Personal information
- Full name: Ronald William Hillyard
- Date of birth: 31 March 1952 (age 74)
- Place of birth: Brinsworth, England
- Height: 5 ft 11 in (1.80 m)
- Position: Goalkeeper

Youth career
- Leeds United
- 1969: York City

Senior career*
- Years: Team / Apps / (Gls)
- 1969–1974: York City / 61 / (0)
- 1972: → Hartlepool United (loan) / 23 / (0)
- 1973: → Bury (loan) / 0 / (0)
- 1973: → Brighton & Hove Albion (loan) / 0 / (0)
- 1974–1991: Gillingham / 563 / (0)
- Total:  / 647 / (0)

= Ron Hillyard =

English football player and coach (born 1952)

Ronald William Hillyard (born 31 March 1952) is an English former football goalkeeper. He spent seventeen years playing for Gillingham, for whom he holds the record for the most matches played in all competitions.

==Career==
Born in Brinsworth, Hillyard was a schoolboy inside forward before being put in goal as a punishment. He joined Rotherham United as an amateur until the training nights were discontinued. He then played for Brinsworth Athletic in the Sheffield Amateur League before being recommended to Leeds United where he spent a season as fourth-choice keeper before being recommended to York City by Bobby Sibbald. Joining as a junior, Hillyard was thrust into the first-team in October 1969, when the club was facing a goalkeeping crisis.
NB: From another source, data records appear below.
-- ==== Sys2Proof/Syntax.lean ====
section
/-! DEFINITION. The commands of the block: one constructor for each row of spec/opcode_table.json, with the operands its row
needs. An operand is either part of the command (an address, a value, an index) or what the surroundings bring with it
(the words a host-memory read returns, a measured value, the outcome of a check): the spec leaves that to them. -/

namespace Sys2Proof
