/-- The field of a located register as a Fld. -/
def FieldDef.fld (f : FieldDef) (addr : Nat) : Fld := ⟨addr * 8 + f.lo, f.w, f.rst, f.rsv⟩

end Sys2Proof.Machine
end

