/-! ## The machine -/

/-- The state of the block. -/
structure State where
  /-- Commands that wait, first in, first out. -/
  pending : List Instr
  /-- The device is in POR (R443): its reset is not yet released. -/
  por : Bool
  /-- TCLK ticks since the reset was raised (R387, R435). -/
  ticks : Nat
  /-- THE MODEL'S OWN: how many free values have been taken (log entry 4). -/
  fresh : Nat
  /-- Every register field, by its bit address; an unlisted field holds its reset value. -/
  regs : Table Nat
  /-- The requesters' latches of 64-bit pairs (R10), by requester. -/
  latches : Table Latch
  /-- Table-window words that are held for a requester (R79, R187, R200), by requester and word. -/
  holds : Table (Option Nat)
  /-- The answer a requester's last read received, by requester. -/
  bus : Table Nat
  /-- Writes and MSI-X messages that have left for host memory, in order (R34). -/
  out : List HostOut
  /-- Writes held while the link is down (R69). -/
  heldOut : List HostSend
  /-- Functions 0 to 32. -/
  fns : Table FnSt
  /-- Job contexts 0 to 63. -/
  ctxs : Table CtxSt
  /-- ECLK PLL of half h. -/
  clks : Table ClkHalf
  /-- Control actions received and not executed, by unit number (R21). -/
  agents : Table (List CtlAction)
  /-- Actions reported to their issuers as cancelled by fence: unit, action (R21). -/
  reports : List (Nat × CtlAction)
  /-- Engine slots 0 to 103. -/
  engs : Table Engine
  /-- Fail processors of bays 0 to 7. -/
  bays : Table BaySt
  /-- Lines of the coalescing cache of half h, oldest first. -/
  fcc : Table (List FccLine)
  /-- Channels 0 to 255. -/
  chans : Table ChanSt
  /-- Strobe groups: bay × 4 + group (R189). -/
  ssgs : Table SsgSt
  /-- Sequence memory: half × 0x2_0000 + entry. -/
  seqMem : Table Entry
  /-- Entries marked unreadable (R81). -/
  seqUnread : Table Bool
  /-- Entries of East that the copy of R78 has reached. -/
  seqPos : Nat
  /-- Pin function sets: slot × 256 + byte (R131). -/
  fsets : Memory
  /-- Lane maps: slot × 1,024 + byte (R131). -/
  lmaps : Memory
  /-- Scramble words: slot × 4,096 + i; none: T[i] = i (R119). -/
  scr : Table (Option Nat)
  /-- Timing sets: channel × 2,048 + byte (R187). -/
  tsets : Memory
  /-- Calibration records of channels 0 to 255 (R201); none: the factory record (R196). -/
  calRecs : Table (Option CalRec)
  /-- Fabric-vector-port queues: half × 8 + port. -/
  ports : Table (List Nat)
  /-- Bank memory of both halves (R257). -/
  bankMem : Memory
  /-- Bank power and Coppice of half h. -/
  banks : Table BankHalf
  /-- LPDDR5X contents by half address: half × 2^40 + byte. -/
  dram : Memory
  /-- Poisoned lines (R239). -/
  poison : Table Bool
  /-- Half h has run folded since its start, so that the moved lines read zero (R246, R453). -/
  startFold : Table Bool
  /-- The reserved area of half h is not yet restored after a fold (R237). -/
  restoring : Table Bool
  /-- DRAM controllers 0 to 7. -/
  dmcs : Table DmcSt
  /-- Timebase of half h. -/
  tb : Table Tb
  /-- Trace unit of half h. -/
  trcs : Table TraceSt
  /-- Supervisor of half h. -/
  sups : Table SupSt
  /-- VCC_CH is valid (R170, R503). -/
  vccCh : Bool
  /-- Service has been reached with DONE high, so that channels may drive (R170). -/
  drives : Bool
  /-- Bay controllers that missed their last heartbeat (R415), by bay. -/
  hbMiss : Table Bool
  /-- A unit's own copy of its fence epoch less 1 (R419), by unit: 0 is the epoch 1 of reset. -/
  ownEp : Table Nat
  /-- 1 + the second of a unit's last dropped output (R420), by unit. -/
  talk : Table Nat
  /-- Spare substitutions in progress (R423). -/
  substs : List Subst
  /-- The snapshot machinery. -/
  snap : SnapSt
  /-- Timekeeping of the device. -/
  time : TimeSt
  /-- Configuration requests are answered (R445). -/
  hostReady : Bool
  /-- Network interfaces by destination ID (R364). -/
  nis : Table NiSt
  /-- Packets on the rings, in the order of injection. -/
  flights : List Flight
  /-- Route-table entries written: table × 256 + destination; none: the default route (R373). -/
  routes : Table (Option Nat)
  /-- The bank homes' directory: half × 0x8_0000 + line, the caching agents that hold it, M or S (R265). -/
  dirc : Table (List (Nat × Bool))
  /-- Accesses of bank memory whose pieces are out (R261). -/
  bankJoins : List BankJoin
  /-- THE MODEL'S OWN: the number of the last access that was split. -/
  joinNo : Nat
  /-- Requests that wait at a home for snoop answers. -/
  homes : List HomeReq
  /-- Fabric result-area writes that are held (R165). -/
  fabHeld : List FabWr
  /-- Bank words that read as uncorrectable: half × 0x40_0000 + word (R262). -/
  bankUe : Table Bool
  /-- Tile records: tile × 128 + word, a tile being (half × 109 + x) × 640 + y (R334). -/
  fcfg : Table Nat
  /-- INIT of block memories: tile × 1,024 + row, 36 bits (R312, R335). -/
  bramInit : Table Nat
  /-- Block-memory arrays as their difference from INIT: same keys. -/
  bramX : Table Nat
  /-- Flip-flops whose value differs from INIT: tile × 32 + 2 × cell + (0 FFA, 1 FFB). -/
  ffX : Table Bool
  /-- Block memories by their lowest tile. -/
  brams : Table BramSt
  /-- Arithmetic slices by their lowest tile. -/
  slices : Table SliceSt
  /-- I/O cells 0 to 95. -/
  ios : Table IoSt
  /-- Rising edges a quarter's line still holds INIT after a release: quarter × 16 + line (R295). -/
  ghWait : Table Nat
  /-- Clock generators: half × 4 + g. -/
  fcgs : Table FcgSt
  /-- The configuration load. -/
  load : LoadSt
  /-- Fuse fields the integrator has programmed, by the FIELD number of SEC_PROG_CTL (R455, R456). -/
  fuses : Table (Option Nat)
  /-- The fused FW_SVN, a thermometer of 64 bits (R449, R455). -/
  svn : Nat
  /-- Fuse programming is armed (R456). -/
  fuseArm : Bool
  /-- The boot ROM. -/
  boot : BootSt
  /-- STEST and STEST_DRAM replaced for this reset (R442). -/
  strapOver : Option (Bool × Bool)
  /-- The attestation report under way. -/
  attest : Option AttSt
  /-- The last attestation report, 8,368 bytes (R460). -/
  report : Nat
  /-- CFG_MEAS of the FULL image that runs (R461). -/
  cfgMeas : Nat
  /-- PR_CHAIN (R461). -/
  prChain : Nat
  /-- VCC_CORE as commanded through AVSBus, in mV (R504). -/
  vcore : Nat
  /-- The Hjelz port. -/
  hj : HjSt
  /-- The last edge of regional lines. -/
  edge : EdgeSt
  /-- Regional lines that are high: region × 16 + line. -/
  lineHi : Table Bool
  /-- Lines whose next high phase the gate suppresses (R293). -/
  gateOff : Table Bool
  /-- General-purpose pins 0 to 95. -/
  pins : Table PinSt
  /-- The levels that the surroundings put on the general-purpose pads, by bit. -/
  padExt : Nat
  /-- The general-purpose pads that the surroundings drive, by bit; on the others a pull or a keeper acts (R496). -/
  padOn : Nat
  /-- The level that each pad's keeper holds, by bit (R496). -/
  padKeep : Nat
  /-- The retention key in the grotto SRAM (R357). -/
  retKey : Nat
  /-- The reference CRC-32C of each retained frame plus 1, by frame address; 0 where no load has stored it (R357). -/
  frameCrcs : Table Nat
  /-- Frames excluded from repair until a load rewrites them (R358). -/
  prnExcl : List Nat
  deriving DecidableEq, Repr

/-- A run of fields of consecutive units, each with its value; fields at their reset value are not listed. -/
def regRun (n : Nat) (f : Nat → Fld) (v : Nat → Nat) : Table Nat :=
  ((List.range n).map (fun k => ((f k).key, (f k).rst, v k))).filterMap
    (fun e => if e.2.2 = e.2.1 then none else some (e.1, e.2.2))

/-- Reset values that differ between the indices of one register, in rising order of bit address: the default spare map
(R73), the set-point rates of a -16T part (R255), the sideband pins of the general-purpose banks (R499). The values that
are fused in a part or sampled at reset release read 0 here (log entry 3). -/
def resetRegs : Table Nat :=
  (List.range 104).flatMap (fun n =>
    regRun 1 (fun _ => F.ENG_STAT.STATE n) (fun _ => if n % 13 = 12 then 7 else 0) ++
    regRun 1 (fun _ => F.ENG_MAP.LE n) (fun _ => if n % 13 = 12 then 0x7F else 12 * (n / 13) + n % 13)) ++
  (List.range 8).flatMap (fun n => regRun 3 (F.DMC_FSP.RATE n) (fun k => if k = 1 then 8 else if k = 2 then 4 else 0)) ++
  ([22, 23] : List Nat).flatMap (fun p =>
    regRun 1 (fun _ => F.GPP_PIN.FUNC p) (fun _ => 3) ++
    regRun 1 (fun _ => F.GPP_PIN.SIG p) (fun _ => if p = 22 then 0x1C else 0x1D) ++
    regRun 1 (fun _ => F.GPP_PIN.PULL p) (fun _ => if p = 23 then 1 else 0))

/-- The machine right after a device reset has been raised, before its release (R441, R443): every register at its
reset value, memories zero, no command pending. -/
def State.reset : State :=
  { pending := [],
    por := true,
    ticks := 0,
    fresh := 0,
    regs := resetRegs,
    latches := [],
    holds := [],
    bus := [],
    out := [],
    heldOut := [],
    fns := [],
    ctxs := [],
    clks := [],
    agents := [],
    reports := [],
    engs := [],
    bays := [],
    fcc := [],
    chans := [],
    ssgs := [],
    seqMem := [],
    seqUnread := [],
    seqPos := 0,
    fsets := [],
    lmaps := [],
    scr := [],
    tsets := [],
    calRecs := [],
    ports := [],
    bankMem := [],
    banks := [],
    dram := [],
    poison := [],
    startFold := [],
    restoring := [],
    dmcs := [],
    tb := [],
    trcs := [],
    sups := [],
    vccCh := false,
    drives := false,
    hbMiss := [],
    ownEp := [],
    talk := [],
    substs := [],
    snap := SnapSt.reset,
    time := TimeSt.reset,
    hostReady := false,
    nis := [],
    flights := [],
    routes := [],
    dirc := [],
    bankJoins := [],
    joinNo := 0,
    homes := [],
    fabHeld := [],
    bankUe := [],
    fcfg := [],
    bramInit := [],
    bramX := [],
    ffX := [],
    brams := [],
    slices := [],
    ios := [],
    ghWait := [],
    fcgs := [],
    load := LoadSt.reset,
    fuses := [],
    svn := 0,
    fuseArm := false,
    boot := BootSt.reset,
    strapOver := none,
    attest := none,
    report := 0,
    cfgMeas := 0,
    prChain := 0,
    vcore := 800,
    hj := HjSt.reset,
    edge := EdgeSt.reset,
    lineHi := [],
    gateOff := [],
    pins := [],
    padExt := 0,
    padOn := 0,
    padKeep := 0,
    retKey := 0,
    frameCrcs := [],
    prnExcl := [] }

end Sys2Proof.Machine
end

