/-- The job's first entry enters D: JOB_START in the fail stream of each bay the engine feeds is sent by the caller. -/
def State.plain (s : State) (n : Nat) (x : Entry) : State := ((s.issue n x (s.eng n).win).moveOn n).stepCount n

/-- An entry that resolved its window leaves D: its vector belongs to no window. -/
def State.leaveResolved (s : State) (n : Nat) (x : Entry) : State := s.issue n x 0

/-! ## Speculation (R147–R160) -/

/-- The loop direction of a BR at address a with target t is taken when t ≤ a (R158). -/
def loopTaken (a t : Nat) : Bool := decide (t ≤ a)

/-- A predictor entry is cold for the BR at address a (R158). -/
def Pred.cold (p : Pred) (a : Nat) : Bool := !p.v || p.tag != a / 256

/-- The prediction "loop" of R159; r is RUN plus the loop predictions of the entry still outstanding. -/
def Pred.predictsLoop (p : Pred) (a r : Nat) : Bool :=
  p.cold a || decide (r < p.count) || decide (r > p.count) || p.count == 65535

def Engine.predAt (e : Engine) (a : Nat) : Pred := Table.get Pred.reset e.pred (a % 256)

/-- Confirmed outcome of the BR at address a (R160). -/
def Pred.train (p : Pred) (a : Nat) (loop : Bool) : Pred :=
  if loop then
    if p.cold a then ⟨true, a / 256, 65535, 1⟩ else { p with run := min 65535 (p.run + 1) }
  else ⟨true, a / 256, if p.cold a then 0 else p.run, 0⟩

def Engine.trainAt (e : Engine) (a : Nat) (loop : Bool) : Engine :=
  { e with pred := Table.upd Pred.reset e.pred (a % 256) (fun p => p.train a loop) }

/-- Loop predictions of the same entry that are outstanding (R159). -/
def Engine.loopsOut (e : Engine) (a : Nat) : Nat :=
  (e.brs.filter (fun b => b.isBr && b.pc % 256 = a % 256 && b.taken == b.loopIsTaken)).length

/-- OUT and PROV follow the outstanding branches (R150, R166). -/
def State.syncBrs (s : State) (n : Nat) : State :=
  let k := ((s.eng n).brs.filter (·.isBr)).length
  s.each (s.gang n) (fun s m => (s.wr (F.FPU_SPX_SUMP.OUT m) k).wr (F.ENG_STAT.PROV m) (if k = 0 then 0 else 1))

/-- Put a branch, an MWAIT or the effect of an empty window at the end of the resolution order. -/
def State.pushBranch (s : State) (n : Nat) (b : Branch) : State :=
  (s.updEng n (fun e => { e with brs := e.brs ++ [b], tagNext := if b.isBr then (e.tagNext + 1) % 64 else e.tagNext })).syncBrs n

/-- A confirmed vector's counted state: the vectors that depended on tag t depend on it no more. -/
def State.confirmTag (s : State) (n t : Nat) : State :=
  s.each (s.gang n) (fun s m =>
    let vs := (s.eng m).vecs.filter (fun v => v.tag = some t)
    let s := s.each vs (fun s v => s.onVector m v)
    s.updEng m (fun e => { e with
      vecs := e.vecs.map (fun v => if v.tag = some t then { v with tag := none } else v),
      sump := e.sump.map (fun r => if r.tag = t && !r.conf then { r with conf := true } else r) }))

end Sys2Proof.Machine
end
Loan spells at Hartlepool United, Bury and Brighton & Hove Albion followed where on his first meeting with Brian Clough was told to get his hair cut. Although he made 61 Football League appearances for York City over the next five years, he was unable to establish himself as a first-team regular. Finally in 1974, Gillingham manager Len Ashurst, who had been attempting to sign the Yorkshireman for his former club Hartlepool United for three years, was able to secure his transfer to his new club.

For almost the entirety of the next seventeen years, Hillyard was the Kent club's first-choice goalkeeper, until a back injury forced him to retire in 1991. Two years earlier he had been appointed assistant manager by Damien Richardson, a post he continued to hold until 1992 when both he and Richardson were sacked. On 15 May 1983, Hillyard enjoyed a testimonial game when Gillingham beat West Ham United 3–2 at Priestfield Stadium. Hillyard was expected to break John Simpson's record for the most league appearances for Gillingham but ultimately his career ended 8 matches short of Simpson's tally of 571. Nonetheless, Hillyard set a new record for appearances for the club in all competitions with a total of 657, during which he kept 202 clean sheets.

Hillyard was appointed goalkeeping coach of Ebbsfleet United in 2002 and remained with the club until 2016. He also held a dual-role position of goalkeeping coach with Gillingham during the 2011–12 season.